** Opening Supplied material block **

-- ==== Sys2Proof/Laws/Field.lean ====
section
/-! SUPPORT. Field elements and representatives: bounds (rules R8, R120), and the lengths of the byte strings that the
commands store. -/

namespace Sys2Proof.Machine

theorem p_pos : 0 < p := by decide

theorem q_pos : 0 < q := by decide

theorem p_lt : p < 2 ^ 255 := by decide

theorem fdec_lt (c : Nat) : fdec c < p := Nat.mod_lt _ p_pos

theorem fadd_lt (a b : Nat) : fadd a b < p := Nat.mod_lt _ p_pos

theorem fsub_lt (a b : Nat) : fsub a b < p := Nat.mod_lt _ p_pos

theorem fmul_lt (a b : Nat) : fmul a b < p := Nat.mod_lt _ p_pos

theorem fsq_lt (a : Nat) : fsq a < p := fmul_lt a a

theorem fneg_lt (a : Nat) : fneg a < p := Nat.mod_lt _ p_pos

@[simp] theorem fieldBytes_length (s : State) (v : Nat) : (s.fieldBytes v).length = 32 := toLE_length _ _

@[simp] theorem pointBytes_length (s : State) (P : Point) : (s.pointBytes P).length = 128 := by
  simp [State.pointBytes]

@[simp] theorem ladderBytes_length (s : State) (l : Ladder) : (s.ladderBytes l).length = 128 := by
  simp [State.ladderBytes]

@[simp] theorem penc_length (P : Point) : (penc P).length = 32 := toLE_length _ _

@[simp] theorem edSign_length (seed msg : List Byte) : (edSign seed msg).length = 64 := by
  simp [edSign]

@[simp] theorem x25519_length (k u : List Byte) : (x25519 k u).length = 32 := toLE_length _ _

@[simp] theorem QR_length (st : List Word) (i j k l : Nat) : (QR st i j k l).length = st.length := by
  simp [QR]

@[simp] theorem doubleRound_length (st : List Word) : (doubleRound st).length = st.length := by
  simp [doubleRound]

@[simp] theorem doubleRounds_length (n : Nat) (st : List Word) : (doubleRounds n st).length = st.length := by
  induction n generalizing st with
  | zero => rfl
  | succ n ih => simp [doubleRounds, ih]

/-- The block function gives 64 bytes for 8 key words and 3 nonce words (rule R184). -/
theorem chacha20block_length {k n : List Word} (hk : k.length = 8) (hn : n.length = 3) (ctr : Word) :
    (chacha20block k ctr n).length = 64 := by
  simp [chacha20block, chachaInit, chachaConstants, hk, hn]

@[simp] theorem words_length {w : Nat} (H : HashState w) : H.words.length = 8 := rfl

end Sys2Proof.Machine
end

** Closing Supplied material block **

### Task item:
Start with the line above that contains "theorem p_pos : 0 < p := by decide" and stop after the line that contains "P).length = 32 := toLE_length _ _". Output those lines exactly, and only those.

### Solution:
theorem p_pos : 0 < p := by decide

theorem q_pos : 0 < q := by decide

theorem p_lt : p < 2 ^ 255 := by decide

theorem fdec_lt (c : Nat) : fdec c < p := Nat.mod_lt _ p_pos

theorem fadd_lt (a b : Nat) : fadd a b < p := Nat.mod_lt _ p_pos

theorem fsub_lt (a b : Nat) : fsub a b < p := Nat.mod_lt _ p_pos

theorem fmul_lt (a b : Nat) : fmul a b < p := Nat.mod_lt _ p_pos

theorem fsq_lt (a : Nat) : fsq a < p := fmul_lt a a

theorem fneg_lt (a : Nat) : fneg a < p := Nat.mod_lt _ p_pos

@[simp] theorem fieldBytes_length (s : State) (v : Nat) : (s.fieldBytes v).length = 32 := toLE_length _ _

@[simp] theorem pointBytes_length (s : State) (P : Point) : (s.pointBytes P).length = 128 := by
  simp [State.pointBytes]

@[simp] theorem ladderBytes_length (s : State) (l : Ladder) : (s.ladderBytes l).length = 128 := by
  simp [State.ladderBytes]

@[simp] theorem penc_length (P : Point) : (penc P).length = 32 := toLE_length _ _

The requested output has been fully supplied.